To upskill a product team in AI, avoid creating a separate, intimidating new skill category. Instead, frame AI as a tool to augment existing competencies like execution (writing user stories), customer insight (synthesizing research), and strategy (brainstorming).
AI is best understood not as a single tool, but as a flexible underlying interface. It can manifest as a chat box for some, but its real potential is in creating tailored workflows that feel native to different roles, like designers or developers, without forcing everyone into a single interaction model.
The defining trait of a great PM isn't knowing a specific domain like AI from the start, but their ability to learn new domains and technologies quickly.

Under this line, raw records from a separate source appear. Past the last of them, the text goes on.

-- ==== Sys2Proof/Laws/Float.lean ====
section
/-! SUPPORT. Facts about the binary32 patterns and the one rounding function: what a pattern's fields are, that
magnitudes are ordered as their patterns, and that rounding answers the nearest magnitude. -/

namespace Sys2Proof.Laws

open Sys2Proof.Machine Sys2Proof.Safety

/-! ## The fields of a pattern -/

/-- The magnitude of the low 31 bits `m` of a pattern, in units of `2^-149`. -/
def magBits (m : Nat) : Nat := if m / 2 ^ 23 = 0 then m % 2 ^ 23 else (2 ^ 23 + m % 2 ^ 23) * 2 ^ (m / 2 ^ 23 - 1)

/-- The low 31 bits of a pattern. -/
def low31 (x : F32) : Nat := x.toNat % 2 ^ 31

theorem low31_lt (x : F32) : low31 x < 2 ^ 31 := Nat.mod_lt _ (by decide)

theorem expo_eq (x : F32) : expo x = low31 x / 2 ^ 23 := by
  simp only [expo, low31, BitVec.extractLsb'_toNat, Nat.shiftRight_eq_div_pow]; omega

theorem frac_eq (x : F32) : frac x = low31 x % 2 ^ 23 := by
  simp only [frac, low31, BitVec.extractLsb'_toNat, Nat.shiftRight_eq_div_pow]; omega

theorem sgn_eq (x : F32) : sgn x = decide (2 ^ 31 ≤ x.toNat) := by
  have := x.isLt
  simp only [sgn, ← BitVec.testBit_toNat, Nat.testBit_eq_decide_div_mod_eq]
  congr 1
  simp only [eq_iff_iff]
  omega

theorem mag_eq (x : F32) : mag x = magBits (low31 x) := by
  simp only [mag, magBits, expo_eq, frac_eq]

theorem toNat_pack {neg : Bool} {m : Nat} (h : m < 2 ^ 31) :
    (pack neg m).toNat = m + if neg then 2 ^ 31 else 0 := by
  simp only [pack, BitVec.toNat_ofNat]; cases neg <;> simp <;> omega

theorem low31_pack {neg : Bool} {m : Nat} (h : m < 2 ^ 31) : low31 (pack neg m) = m := by
  simp only [low31, toNat_pack h]; cases neg <;> simp <;> omega

theorem sgn_pack {neg : Bool} {m : Nat} (h : m < 2 ^ 31) : sgn (pack neg m) = neg := by
  rw [sgn_eq, toNat_pack h]
  cases neg <;> simp
  omega

theorem mag_pack {neg : Bool} {m : Nat} (h : m < 2 ^ 31) : mag (pack neg m) = magBits m := by
  rw [mag_eq, low31_pack h]

@[simp] theorem low31_fneg (x : F32) : low31 (fneg x) = low31 x := by
  rw [low31, fneg, BitVec.toNat_xor, Nat.xor_mod_two_pow]; exact Nat.xor_zero _

@[simp] theorem sgn_fneg (x : F32) : sgn (fneg x) = !sgn x := by simp [sgn, fneg]

/-- A pattern is its sign and its low 31 bits. -/
theorem pack_self (x : F32) : pack (sgn x) (low31 x) = x := by
  apply BitVec.eq_of_toNat_eq
  have := x.isLt
  rw [toNat_pack (low31_lt x), sgn_eq, low31]
  by_cases h : 2 ^ 31 ≤ x.toNat
  · rw [decide_eq_true h, if_pos rfl]; omega
  · rw [decide_eq_false h, if_neg Bool.false_ne_true]; omega

theorem isFinite_iff (x : F32) : isFinite x = true ↔ low31 x < infBits := by
  have := low31_lt x
  simp only [isFinite, bne_iff_ne, ne_eq, expo_eq, infBits]; omega

theorem isNaN_iff (x : F32) : isNaN x = true ↔ infBits < low31 x := by
  have := low31_lt x
  simp only [isNaN, Bool.and_eq_true, beq_iff_eq, bne_iff_ne, ne_eq, expo_eq, frac_eq, infBits]; omega

theorem isInf_iff (x : F32) : isInf x = true ↔ low31 x = infBits := by
  have := low31_lt x
  simp only [isInf, Bool.and_eq_true, beq_iff_eq, expo_eq, frac_eq, infBits]; omega

theorem isZero_iff (x : F32) : isZero x = true ↔ low31 x = 0 := by
  have := low31_lt x
  simp only [isZero, Bool.and_eq_true, beq_iff_eq, expo_eq, frac_eq]; omega

theorem isFinite_pack {neg : Bool} {m : Nat} (h : m < infBits) : isFinite (pack neg m) = true := by
  rw [isFinite_iff, low31_pack (by simp only [infBits] at h; omega)]; exact h

theorem isNaN_pack {neg : Bool} {m : Nat} (h : m ≤ infBits) : isNaN (pack neg m) = false := by
  rw [← Bool.not_eq_true, isNaN_iff, low31_pack (by simp only [infBits] at h; omega)]; omega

Companies that hire for this "learning velocity" and curiosity will build stronger, more adaptable teams than those who narrowly filter for trendy keyword expertise.
The skills of setting clear goals, understanding resource (model) strengths, and defining processes are the same for managing people and AI agents. Being a great manager makes you a great AI user, as both require clarifying outcomes and marshalling resources to achieve them.
To effectively apply AI, product managers and designers must develop technical literacy, similar to how an architect understands plumbing. This knowledge of underlying principles, like how LLMs work or what an agent is, is crucial for conceiving innovative and practical solutions beyond superficial applications.
AI is a tool, not a fundamental change to the product management discipline. The core competencies—understanding the user, defining the 'why', and driving outcomes—remain the same. Fluency with AI is becoming a baseline expectation, not a specialized role.